Effect size calculation
The correlation coefficient r was selected to calculate the overall effect size and was converted into Zr through the Fisher Z value for analysis (Peterson and Brown, 2005). Because the sample distribution of the correlation coefficient r was skewed, and the variance in the study depended on the correlation, it was necessary to transform r into Zr by Fisher Z, and the distribution of Zr could be approximated to a normal distribution. The calculation formula for Zr was as follows (Borenstein et al., 2009):
Moderator analysis
When significant heterogeneities in the relationships between parenting styles and sibling conflicts were discovered, moderator analyses were performed to determine which potential moderators could explain these heterogeneities. Mixed-effects between-level Q moderator analyses (Borenstein et al., 2010) were used to examine the effects of categorical moderators, including region and outcome measure. Fixed-effect meta-regression (Borenstein et al., 2010) was used to examine the effects of continuous moderators, including gender (the percentage of girls), mean age, and year of publication (Lu et al., 2022).
Publication bias analysis
The most common source of errors in the meta-analysis was publication bias, in which positive results were favored by publications (Egger and Smith, 1998). Funnel plots aided in determining the validity of this meta-analysis. Small sample size results would be distributed at the bottom of the funnel plot, while large sample size results would be distributed at the top of the funnel plot. The funnel plot would be similar to a symmetric inverted funnel if there was no bias, whereas the funnel plot was inclined and asymmetric (Egger et al., 1997).

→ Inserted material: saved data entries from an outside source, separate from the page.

theorem exec_vlset_of_good (h : s.fires (Instr.vlset o).view t w) (hw : lengthWordBad (s.right w).toNat = none) :
    exec (.vlset o) s = .next (s.updWin s.cursor.sid fun w' =>
      (({ w'.fire s.cursor.idx false with vl := some (s.vlsetCount t w) }).post s.cursor.idx (.vlset t.slabs)).deliverAll s.cursor.idx
        (s.token (.val (BitVec.ofNat 64 (s.vlsetCount t w)))) (Instr.vlset o).view.targets) := by
  simp only [view_vlset] at h
  simp only [exec_vlset, execVlset, run_of_fires _ h, ctxOf_r, hw, ctxOf_sid, ctxOf_idx, ctxOf_l, ctxOf_t, didFire_updWin, give_updWin _ _ h]
  rfl

theorem exec_vlset_of_bad (h : s.fires (Instr.vlset o).view t w) (hw : lengthWordBad (s.right w).toNat = some sub) :
    exec (.vlset o) s = .next (s.faulted 0x06 sub 0 0) := by
  simp only [view_vlset] at h
  simp only [exec_vlset, execVlset, run_of_fires _ h, ctxOf_r, hw, ctxOf_sid, ctxOf_idx, kFmtWord, raise_didFire _ _ _ _ h]

theorem exec_vlmax_of_good (h : s.fires (Instr.vlmax o).view t w) (hw : lengthWordBad (s.left w).toNat = none) :
    exec (.vlmax o) s = .next (s.answered (Instr.vlmax o).view (.val (BitVec.ofNat 64 (lengthOfWord t.slabs (s.left w).toNat)))) := by
  simp only [view_vlmax] at h ⊢
  simp only [exec_vlmax, execVlmax, run_of_fires _ h, ctxOf_l, hw, ctxOf_t, give_didFire _ h]

theorem exec_vlmax_of_bad (h : s.fires (Instr.vlmax o).view t w) (hw : lengthWordBad (s.left w).toNat = some sub) :
    exec (.vlmax o) s = .next (s.faulted 0x06 sub 0 0) := by
  simp only [view_vlmax] at h
  simp only [exec_vlmax, execVlmax, run_of_fires _ h, ctxOf_l, hw, ctxOf_sid, ctxOf_idx, kFmtWord, raise_didFire _ _ _ _ h]
end

/-- Settles O25: the formula of R145 is `lengthOfWord` of the grant that the forms see; then one lemma for each form and each outcome of the check of its format
word. -/
theorem vectorLengthForms : Obligations.VectorLengthForms := by
  unfold Obligations.VectorLengthForms
  intro o s t w most
  have most_eq (f : Nat) : most f = lengthOfWord t.slabs f := by
    simp only [most, lengthOfWord, Strand.slabs]
    cases t.posted <;> rfl
  simp only [most_eq]
  exact ⟨fun h => ⟨exec_vlset_of_good h, fun _ => exec_vlset_of_bad h⟩, fun h => ⟨exec_vlmax_of_good h, fun _ => exec_vlmax_of_bad h⟩⟩

/-! ### The shared operations of the lane arithmetic, once an instruction acts -/

section
variable {s : State} {v : View} {t : Strand} {w : Window} {p : PipeE}

/-- What an operation on elements writes of its destination group (R137, R151): its elements, their draws and events, then the tail. -/
def Window.writeElems (w : Window) (t : Strand) (idx : Nat) (o : VOp) (e : VEnv) (draws : Bool) (op : Nat → Nat → Nat × Nat) : Window :=
  let r := elemsLoop t idx e.fd.width e draws (fwMask e.fw) op w
  r.2.putGroup idx o.vd.toNat (fwGroup e.fw) e.vb (withTail e.old (8 * e.vb * fwGroup e.fw) e.n e.fd.width (fwTail e.fw) r.1)

/-- The operands of a form that acts at the cursor, with the scalar of its left slot for VS2 where it has one (R171). -/
def State.vEnvAt (s : State) (v : View) (t : Strand) (w : Window) (o : VOp) (scalar : Bool) (w' : Window) : VEnv :=
  vEnv t w' s.cursor.idx v o (if scalar then some (s.left w).toNat else none)

theorem vecElems_of_executes (o : VOp) (scalar : Bool) (draws : VEnv → Bool) (op : VEnv → Nat → Nat → Nat × Nat) (h : s.executes v t w p) :
    s.vecElems v o scalar draws op = .next ((s.didExecute p).updWin s.cursor.sid fun w' =>
      w'.writeElems t s.cursor.idx o (s.vEnvAt v t w o scalar w') (draws (s.vEnvAt v t w o scalar w')) (op (s.vEnvAt v t w o scalar w'))) :=
  runVec_of_executes _ h

theorem vecReduce_of_executes (vop : Nat) (o : VOp) (scalar : Bool) (f : Strand → Nat → VEnv → Window → Option Nat × Window)
    (h : s.executes (.v 0x26 vop o) t w p) :
    s.vecReduce vop o scalar f = .next ((s.didExecute p).updWin s.cursor.sid fun w' =>
      let e := s.vEnvAt (.v 0x26 vop o) t w o scalar w'
      (f t s.cursor.idx e w').2.putGroup s.cursor.idx o.vd.toNat (fwGroup e.fw) e.vb (e.reduced (f t s.cursor.idx e w').1)) :=
  runVec_of_executes _ h
end

/-- A fixed-point operation that shifts by nothing rounds nothing (R132). -/
theorem fixElem_zero (e : VEnv) (x : Int) (sat : Bool) : fixElem e x 0 sat = putInt e.fd.signed e.fd.width sat x := by
  simp [fixElem, fxShift]

/-! ### Each form is its shared operation with its table -/

section
variable {i : Instr} {o : VOp} {sc : Bool} (s : State)

theorem exec_of_arithForm {f : ArithOp} (h : ArithForm i o sc f) : exec i s = s.vecArith i.view o sc f := by
  cases h <;> rfl

theorem exec_of_elemForm {draws : VEnv → Bool} {f : VEnv → Nat → Nat → Nat × Nat} (h : ElemForm i o sc draws f) :
    exec i s = s.vecElems i.view o sc draws f := by
  cases h with
  | vsadd | vssub => simp only [exec_vsadd, exec_vssub, execVsadd, execVssub, fixElem_zero]; rfl
  | vmulh | vdiv | vrem | vsra | vaadd | vsmul | vnclip | vnsra | vclass | vcvt | vbcast => rfl

theorem exec_of_reduceForm {f : Strand → Nat → VEnv → Window → Option Nat × Window} (h : ReduceForm i o sc f) :
    ∃ vop, i.view = .v 0x26 vop o ∧ exec i s = s.vecReduce vop o sc f := by
  cases h <;> exact ⟨_, rfl, rfl⟩
end

/-! ### The results of the reductions -/

section
variable {e : VEnv} {j : Nat} {js : List Nat} (t : Strand) (idx : Nat) (w : Window)

/-- A rounding draws nothing unless the mode is stochastic (R130, R175). -/
theorem VEnv.roundAt_fst (hm : fwFrnd e.fw ≠ 5) (at_ : Nat) (x : XV) (ev : Nat) : (e.roundAt t idx at_ w x ev).1 = (e.put 0 x).1 := by
  have draw_zero : (if e.fd.isFlt then w.drawIf t (fwFrnd e.fw) (laneOf e.vb e.wm at_) else (0, w)).1 = 0 := by
    simp [Window.drawIf, hm]
  simp only [VEnv.roundAt, draw_zero]

section
variable (h : e.actives = [])
include h
theorem rsumOf_nil : rsumOf t idx e w = (none, w) := by simp [rsumOf, h]
theorem rosumOf_nil : rosumOf t idx e w = (some (e.scalar.getD 0 % 2 ^ e.fd.width), w) := by simp [rosumOf, h]
theorem rpickOf_nil (f : XV → XV → XV) : rpickOf f t idx e w = (none, w) := by simp [rpickOf, h]
theorem rbitsOf_nil (g : Nat → Nat → Nat) : rbitsOf g t idx e w = (none, w) := by simp [rbitsOf, h]
end

section
variable (h : e.actives = j :: js)
include h
theorem rsumOf_int (hi : e.f1.isInt = true) :
    (rsumOf t idx e w).1 = some (putInt e.fd.signed e.fd.width (fwSat e.fw) ((j :: js).foldl (fun a k => a + e.aInt k) 0)).1 := by
  simp [rsumOf, hi, VEnv.intSum, h]
theorem rosumOf_int (hi : e.f1.isInt = true) :
    (rosumOf t idx e w).1 = some (putInt e.fd.signed e.fd.width (fwSat e.fw) ((j :: js).foldl (fun a k => a + e.aInt k)
      (intOf e.fd.signed e.fd.width (e.scalar.getD 0 % 2 ^ e.fd.width)))).1 := by
  simp [rosumOf, hi, VEnv.intSum, h]
theorem rpickOf_cons (hm : fwFrnd e.fw ≠ 5) (f : XV → XV → XV) :
    (rpickOf f t idx e w).1 = some (e.put 0 (js.foldl (fun x k => f x (e.aX k)) (e.aX j))).1 := by
  simp [rpickOf, h, VEnv.roundAt_fst t idx _ hm]
theorem rbitsOf_cons (g : Nat → Nat → Nat) : rbitsOf g t idx e w = (some (js.foldl (fun x k => g x (e.pa k)) (e.pa j)), w) := by
  simp [rbitsOf, h]
end

/-- One rounding for each active element in order (R167): the fold that carries the block gives the same accumulator as the fold of the accumulator alone,
since without draws no rounding looks at the block. -/
theorem rosumOf_flt (hm : fwFrnd e.fw ≠ 5) (hi : e.f1.isInt = false) :
    (rosumOf t idx e w).1 = some (e.actives.foldl (fun acc k => (e.put 0 ((elemValue e.fd acc 0).add e.rdn (e.aX k))).1)
      (e.scalar.getD 0 % 2 ^ e.fd.width)) := by
  simp only [rosumOf, hi, Bool.false_eq_true, if_false, Option.some.injEq]
  exact (List.foldl_hom Prod.fst fun st k => (VEnv.roundAt_fst t idx st.2 hm k _ _).symm).symm
end

/-- Settles O32: each form is its shared operation with its own table, which acts as the operation's one lemma says; then the results of the reductions, by
whether an element is active. -/
theorem vectorArithmetic : Obligations.VectorArithmetic := by
  unfold Obligations.VectorArithmetic
  refine ⟨?arith, ?elem, ?reduce, ?results⟩
  case arith =>
    intro i o sc f s t w p hf h
    rw [exec_of_arithForm s hf]
    exact vecElems_of_executes o sc _ _ h
  case elem =>
    intro i o sc draws f s t w p hf h
    rw [exec_of_elemForm s hf]
    exact vecElems_of_executes o sc draws f h
  case reduce =>
    intro i o sc f s t w p hf h
    obtain ⟨vop, hv, he⟩ := exec_of_reduceForm s hf
    rw [hv] at h ⊢
    rw [he]
    exact vecReduce_of_executes vop o sc f h
  case results =>
    intro t idx e w
    refine ⟨fun h => ⟨rsumOf_nil t idx w h, rosumOf_nil t idx w h, fun f g => ⟨rpickOf_nil t idx w h f, rbitsOf_nil t idx w h g⟩⟩, fun j js h => ?_⟩
    refine ⟨fun hi => ⟨rsumOf_int t idx w h hi, rosumOf_int t idx w h hi⟩, fun hm => rpickOf_cons t idx w h hm, fun hm hi => ?_, rbitsOf_cons t idx w h⟩
    rw [← h]
    exact rosumOf_flt t idx w hm hi

end Sys2Proof.Machine

/-! SUPPORT. Memory channels, die links, bring-up and the reference clock (R283, R349 to R354, R365, R366). A happening outside the cores whose condition
holds answers the one next state that its definition names, so most of what is stated is that state with its fields read off. Two things need more: the loops
over clusters, dies, ports, lent channels and gangs, for which `foldl_keeps` and `foldl_establishes` say what a loop leaves alone and what it brings about;
and what a reset keeps of memory, which is a filter of a sorted map. -/

namespace Sys2Proof

/-! ### Loops -/

section
variable {σ α : Type} {f : σ → α → σ}

/-- What no step of a loop changes, the loop does not change. -/
theorem foldl_keeps {β : Type} (g : σ → β) (h : ∀ u a, g (f u a) = g u) (l : List α) (s : σ) : g (l.foldl f s) = g s :=
  List.foldlRecOn l f (motive := fun u => g u = g s) rfl fun u hu a _ => (h u a).trans hu

/-- What one step of a loop brings about, from a condition that every step keeps, holds after the loop, if every step keeps it too. -/
theorem foldl_establishes {I P : σ → Prop} {k : α} (hI : ∀ u a, I u → I (f u a)) (hP : ∀ u a, P u → P (f u a)) (hset : ∀ u, I u → P (f u k)) :
    ∀ (l : List α) (s : σ), k ∈ l → I s → P (l.foldl f s)
  | a :: l, s, hk, hs => by
    rcases List.mem_cons.1 hk with rfl | hk
    · exact List.foldlRecOn l f (hset s hs) fun u hu b _ => hP u b hu
    · exact foldl_establishes hI hP hset l _ hk (hI s a hs)
end

/-! ### Sparse maps -/

section
variable {α : Type}

theorem NMap.mem_of_get? {m : NMap α} {n : Nat} {x : α} (h : m.get? n = some x) : (n, x) ∈ m := by
  induction m with
  | nil => simp [NMap.get?] at h
  | cons kv m ih =>
    obtain ⟨k, v⟩ := kv
    simp only [NMap.get?] at h
    split at h
    · simp_all
    · split at h
      · simp at h
      · exact List.mem_cons_of_mem _ (ih h)

/-- A map has no key that no entry of it has. -/
theorem NMap.has_eq_false {m : NMap α} {n : Nat} (h : ∀ kv ∈ m, kv.1 ≠ n) : m.has n = false := by
  rw [NMap.has, Option.isSome_eq_false_iff, Option.isNone_iff_eq_none, Option.eq_none_iff_forall_ne_some]
  exact fun x hx => h _ (NMap.mem_of_get? hx) rfl

/-- Filtering a sorted map by its keys: a key that passes reads as before, another reads as unlisted. -/
theorem NMap.get?_filter_key (p : Nat → Bool) (m : NMap α) (n : Nat) (h : NMap.sorted m = true) :
    NMap.get? (m.filter fun kv => p kv.1) n = if p n then m.get? n else none := by
  induction m with
  | nil => simp [NMap.get?]
  | cons kv m ih =>
    obtain ⟨k, v⟩ := kv
    have hlt := NMap.lt_of_sorted _ _ h
    have ih := ih (NMap.sorted_tail _ _ h)
    by_cases hn : n ≤ k
    · -- the rest of the map lies above `n`
      have hrest : NMap.get? (m.filter fun kv => p kv.1) n = none :=
        NMap.get?_of_lt _ _ fun b hb => Nat.lt_of_le_of_lt hn (hlt b (List.mem_filter.1 hb).1)
      rcases Nat.eq_or_lt_of_le hn with rfl | hn
      · cases hp : p n <;> simp [hp, NMap.get?, hrest]
      · cases hp : p k <;> simp [hp, NMap.get?, hrest, hn, Nat.ne_of_lt hn]
    · have h1 : n ≠ k := by omega
      have h2 : ¬n < k := by omega
      cases hp : p k <;> simp [hp, NMap.get?, h1, h2, ih]
end

end Sys2Proof

namespace Sys2Proof.Machine

open Sys2Proof

/-! ### What the shared operations of the links and of bring-up leave alone -/

section
variable (s : State)

/-- The loop over the clusters in which floors settle (R341, R354) changes nothing but EFF, with its level, of some clusters. -/
theorem State.settleFloors_keeps {β : Type} (g : State → β)
    (h : ∀ (u : State) (k now q : Nat) (lv : Cluster → Nat), g (u.updCluster k fun x => { x.setEff now q with level := lv x }) = g u) : g s.settleFloors = g s := by
  unfold State.settleFloors
  refine foldl_keeps g (fun u k => ?_) _ s
  dsimp only
  split
  · rfl
  · split
    · exact h u k u.now (u.floorFor k) (·.level)
    · rfl

@[simp] theorem State.settleFloors_board : s.settleFloors.board = s.board := s.settleFloors_keeps State.board fun _ _ _ _ _ => rfl
@[simp] theorem State.settleFloors_link (l : Nat) : s.settleFloors.link l = s.link l := s.settleFloors_keeps (·.link l) fun _ _ _ _ _ => rfl
@[simp] theorem State.settleFloors_die (d : Nat) : s.settleFloors.die d = s.die d := s.settleFloors_keeps (·.die d) fun _ _ _ _ _ => rfl
@[simp] theorem State.settleFloors_floor (c : Nat) : (s.settleFloors.cluster c).floor = (s.cluster c).floor :=
  s.settleFloors_keeps (fun u => (u.cluster c).floor) fun u k now q lv => by
    by_cases h : c = k
    · subst h; simp [Cluster.setEff]
    · simp [State.updCluster_cluster_other _ _ _ _ h]

@[simp] theorem State.updRegions_cluster (k c : Nat) (f : Region → Region) : (s.updRegions k f).cluster c = s.cluster c := rfl
@[simp] theorem State.updRegions_now (k : Nat) (f : Region → Region) : (s.updRegions k f).now = s.now := rfl

/-- A relock that began in this quantum gives way to the width reduction of a link (R354): one cluster of `State.undoRelocks`. -/
def State.undoRelock (s : State) (k : Nat) : State :=
  if (s.cluster k).stopAt = some s.now then (s.updCluster k fun x => { x with stopAt := none }).updRegions k fun r => { r with frozen := none } else s

theorem State.undoRelocks_eq : s.undoRelocks = (List.range 8).foldl State.undoRelock s := rfl

@[simp] theorem State.undoRelock_now (k : Nat) : (s.undoRelock k).now = s.now := by
  unfold State.undoRelock; split <;> rfl

/-- The relocks that began in this quantum are the ones that give way, each in its own cluster. -/
theorem State.undoRelock_stopAt (k c : Nat) :
    ((s.undoRelock k).cluster c).stopAt = if c = k ∧ (s.cluster c).stopAt = some s.now then none else (s.cluster c).stopAt := by
  unfold State.undoRelock
  by_cases h : c = k
  · subst h; split <;> simp_all
  · split <;> simp [h, State.updCluster_cluster_other _ _ _ _ h]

The graphic results of publication bias were also supported by the fail-safe ratio (Nfs). Nfs was defined as the number of unpublished studies required to reduce the effect size from significant to insignificant. In general, Nfs was compared to 5k+10 (k was the number of effect sizes) (Rosenthal, 1979). If Nfs > 5k +10, the combined research results are less affected by publication bias (Becker, 2005). Finally, Egger’s regression was used as another method of measuring publication bias in this study.
Results
Descriptive statistics
In this meta-analysis, the literature search, identification, screening, eligibility, coding, and extracting process generated 16 included articles. Appendix Table A1 shows the basic information (i.e., coding results) of the included articles. These articles were published between 1997 and 2022, and 10 of them have been published in the last decade. The five included studies were conducted in European countries, three in the Americas, and eight in Asia.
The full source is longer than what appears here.